How to talk to beautiful women Would it surprise you that the more attractive the woman, the easier it is to begin a conversation with her? If so, then it would probably surprise you even more to know that the most beautiful women are the easiest to start a conversation with. Let me paint a little image for you, OK? You are out with some friends, maybe at a great new lounge. On your way to the bar, you notice a woman with extra-special beauty laughing with her friends. She has that look of beauty that is rare, but is breathtaking. You decide you want to meet her, but how? I am going to share the BEST way to approach her in just a moment... But, first you've gotta realize that most women of great beauty are so intimidating to men, that the best a guy can do is pick his jaw up off the floor and keep walking. Truthfully, extraordinary beauty strikes the fear of God in many men. So, if you want to learn how to approach and attract very beautiful women, the first and most important thing to remember is.... Relax. Haha - WAY easier to type that than to DO it... A few years ago, I worked up the nerve to approach a very famous supermodel (who shall remain nameless). I was terrified upon approaching, but forced myself to do it because I knew it would help me build my confidence. What surprised me was how open she was to having a conversation. She was friendly, humorous and engaging.
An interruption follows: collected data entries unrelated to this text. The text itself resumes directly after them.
-- ==== Sys2Proof/Laws/PerInstr.lean ====
section
/-! SUPPORT. The family `SlotShape`, one lemma per constructor: the place an instruction is encoded in fixes its format,
and an instruction without a place is a micro-operation (R70, R86). -/

namespace Sys2Proof.Laws.SlotShape

/-- The format of an instruction's row in spec/opcode_table.json, `none` for a `micro_op` row. -/
def formatOf : Instr → Option Format
  | .init | .irq | .reservedRequest | .nopRequest => some .req2
  | .waitw | .waitr | .send _ | .ackloop | .out _ _ | .inCfg | .cfgOr _ | .regirq _ _ | .istat | .idata | .decode => none
  | .ctrlEnableAux | .ctrlReadConfig | .ctrlWriteConfig | .ctrlWriteAux => some .ctrlCmd8
  | .auxSetDefaults | .auxEnableReporting => some .auxCmd8
  | .auxAck => some .auxResp8
  | .statusWriteReady _ | .statusReadReady _ | .statusIrqData _ => some .status8
  | .cfgIrq12En _ => some .cfg8
  | .pktYovf _ | .pktXovf _ | .pktLbtnPressed _ | .pktLbtnReleased _ | .pktRbtnPressed _ | .pktRbtnReleased _
  | .pktMove _ => some .pktStatus8

/-- The encoder puts the instruction in a place of its row's format. -/
def Statement (i : Instr) : Prop := (encode i).map (fun p => p.1.format) = formatOf i

theorem init : Statement .init := rfl
theorem irq : Statement .irq := rfl
theorem reservedRequest : Statement .reservedRequest := rfl
theorem nopRequest : Statement .nopRequest := rfl
theorem waitw : Statement .waitw := rfl
theorem waitr : Statement .waitr := rfl
theorem send (c : Byte) : Statement (.send c) := rfl
theorem ackloop : Statement .ackloop := rfl
theorem out (p : Port) (v : OutVal) : Statement (.out p v) := rfl
theorem inCfg : Statement .inCfg := rfl
theorem cfgOr (mask : Byte) : Statement (.cfgOr mask) := rfl
theorem regirq (line dest : Nat) : Statement (.regirq line dest) := rfl
theorem istat : Statement .istat := rfl
theorem idata : Statement .idata := rfl
theorem decode : Statement .decode := rfl
theorem ctrlEnableAux : Statement .ctrlEnableAux := rfl
theorem ctrlReadConfig : Statement .ctrlReadConfig := rfl
theorem ctrlWriteConfig : Statement .ctrlWriteConfig := rfl
theorem ctrlWriteAux : Statement .ctrlWriteAux := rfl
theorem auxSetDefaults : Statement .auxSetDefaults := rfl
theorem auxEnableReporting : Statement .auxEnableReporting := rfl
theorem auxAck : Statement .auxAck := rfl
theorem statusWriteReady (s : Byte) : Statement (.statusWriteReady s) := rfl
theorem statusReadReady (s : Byte) : Statement (.statusReadReady s) := rfl
theorem statusIrqData (s : Byte) : Statement (.statusIrqData s) := rfl
theorem cfgIrq12En (b : Byte) : Statement (.cfgIrq12En b) := rfl
theorem pktYovf (b : Byte) : Statement (.pktYovf b) := rfl
theorem pktXovf (b : Byte) : Statement (.pktXovf b) := rfl
theorem pktLbtnPressed (b : Byte) : Statement (.pktLbtnPressed b) := rfl
theorem pktLbtnReleased (b : Byte) : Statement (.pktLbtnReleased b) := rfl
theorem pktRbtnPressed (b : Byte) : Statement (.pktRbtnPressed b) := rfl
theorem pktRbtnReleased (b : Byte) : Statement (.pktRbtnReleased b) := rfl
theorem pktMove (b : Byte) : Statement (.pktMove b) := rfl

end Sys2Proof.Laws.SlotShape
end

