-- ==== Sys2Proof/Tests/Slice0.lean ====
section
/-! SUPPORT. The model's own tests. Expected results are the vectors of 95_test_vectors.md (named P-, O-, B-, M-, I-, A-,
C-, Q-, E-) and the rules' own examples. Each runs one step. The witnesses meet the hypotheses of the statements. -/

namespace Sys2Proof.Tests

open Sys2Proof.Machine

/-! ### Small states -/

/-- After an outcome, the next state. -/
def next? : Out → Option State
  | .next t => some t
  | .fault _ => none
  | .refused _ => none

/-- Start-up done (state S0 of 95_test_vectors.md) with POLL_BOUND = 3, and the given script. -/
def s0 (st d : List Byte) : State :=
  { State.reset with irqRegistered := true, params := { pollBound := 3 }, statusIn := st, dataIn := d,
                     trace := [.ev (.irqRegister 12 0)] }

/-- INIT at entry k, with `i` failed reads so far. -/
def si (k : Fin 24) (i : Nat) (st d : List Byte) : State := { s0 st d with ctl := .init k, i := i, trace := [] }

/-- The same with ACK_BOUND = n. -/
def sn (n : Nat) (k : Fin 24) (i : Nat) (d : List Byte) : State :=
  { si k i [] d with params := { pollBound := 3, ackBound := some n } }

/-- IRQ at entry k. -/
def sq (k : Fin 3) (st d : List Byte) : State := { s0 st d with ctl := .irq k, trace := [] }

/-- DECODE of a packet with the given flags. -/
def sd (b0 b1 b2 : Byte) (l r : Bool) : State :=
  { sq 2 [] [] with buf := ⟨b0, b1, b2⟩, leftPressed := l, rightPressed := r }

/-- What a DECODE shows: left flag, right flag, `ctl`, labels. -/
def shown (o : Out) : Option (Bool × Bool × Ctl × List Label) :=
  (next? o).map fun t => (t.leftPressed, t.rightPressed, t.ctl, t.trace)

/-- What a step of INIT or IRQ shows: `ctl`, `i`, labels. -/
def moved (o : Out) : Option (Ctl × Nat × List Label) := (next? o).map fun t => (t.ctl, t.i, t.trace)

/-! ### WellFormed refuses an ill-formed term of each check -/

theorem test_wf_send : (Instr.send 0xFF).wellFormed Params.hardware = false := by decide
theorem test_wf_out_cmd : (Instr.out .statusCmd (.imm 0xA7)).wellFormed Params.hardware = false := by decide
theorem test_wf_out_cmd_cfg : (Instr.out .statusCmd .cfg).wellFormed Params.hardware = false := by decide
theorem test_wf_out_data : (Instr.out .data (.imm 0xFF)).wellFormed Params.hardware = false := by decide
theorem test_wf_out_data_cfg : (Instr.out .data .cfg).wellFormed Params.hardware = true := by decide
theorem test_wf_cfgOr : (Instr.cfgOr 0x01).wellFormed Params.hardware = false := by decide
theorem test_wf_regirq_line : (Instr.regirq 1 0).wellFormed Params.hardware = false := by decide
theorem test_wf_regirq_dest : (Instr.regirq 12 1).wellFormed Params.hardware = false := by decide
theorem test_wf_statusWriteReady : (Instr.statusWriteReady 0x02).wellFormed Params.hardware = false := by decide
theorem test_wf_statusReadReady : (Instr.statusReadReady 0xFE).wellFormed Params.hardware = false := by decide
theorem test_wf_statusIrqData : (Instr.statusIrqData 0xFE).wellFormed Params.hardware = false := by decide
theorem test_wf_cfgIrq12En : (Instr.cfgIrq12En 0xFD).wellFormed Params.hardware = false := by decide
theorem test_wf_pktYovf : (Instr.pktYovf 0x7F).wellFormed Params.hardware = false := by decide
theorem test_wf_pktXovf : (Instr.pktXovf 0xBF).wellFormed Params.hardware = false := by decide
theorem test_wf_pktLbtnPressed : (Instr.pktLbtnPressed 0x41).wellFormed Params.hardware = false := by decide
theorem test_wf_pktLbtnReleased : (Instr.pktLbtnReleased 0x80).wellFormed Params.hardware = false := by decide
theorem test_wf_pktRbtnPressed : (Instr.pktRbtnPressed 0x42).wellFormed Params.hardware = false := by decide
theorem test_wf_pktRbtnReleased : (Instr.pktRbtnReleased 0x02).wellFormed Params.hardware = false := by decide
theorem test_wf_pktMove : (Instr.pktMove 0x40).wellFormed Params.hardware = false := by decide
The interaction ended when her thug-bodyguard ran me off...but I was so surprised how easy she was to talk to. Interesting, right? What my friends and I realized later was that women of great beauty are rarely approached by men. The women hardest
to meet are, in fact, those that are a bit below the supermodel level - call them an "8" or a "9" (rating scales are crude, so forgive me). They are less intimidating, and therefore more approachable by men. If you are only talking to women of this calibre, you are probably amazed at how difficult it can be to engage them in a conversation. They are the ones who will often throw tests at you as fast as a Roger Clemens fastball. Why? They have had to learn how to deal with men trying to pick them up a lot, and have developed an arsenal to defend themselves from guys only interested in their bodies. However, the "10"s of the world are already so fearsome to men, that they get off WAY easier. Of course, they have challenges in different ways, but for now I encourage you to go for it and approach them. OK, so here are some specific tips on beginning a conversation with VERY attractive women: 1) When (and if) you do, be sure not to fawn over their beauty or even remark that they are attractive. This will instantly blow it for you, as you become one of the many who are not able to get past their looks. 2) Instead of commenting on her extra-special beauty, ask her something like this: "Excuse me - I need female input on a debate my friends and I are having - maybe you can help. In a relationship, what is more important to women - romance or adventure?" 3) Once she replies, spin her answer into some humorous flirtatious banter, while revealing some of your own opinions about the subject. This way, you're beginning a conversation with her, rather than hitting on her. 4) With the very attractive women, hard-core flirting is not really necessary. In fact, you'll likely find them to be a bit socially inept. Strange isn't it? So, you won't want to do much in terms of flirting or teasing, but baiting and storytelling are KEY with this skill, OK? If you asked an extremely attractive woman what is it that
most upsets her about her beauty, it would probably be that people see her as a hot body, rather than as a person. So, this plan sends the interaction into a conversation more than a flirtatious "pick-up". However, you must remember to demonstrate your personality smoothly using the baiting and storytelling social skills.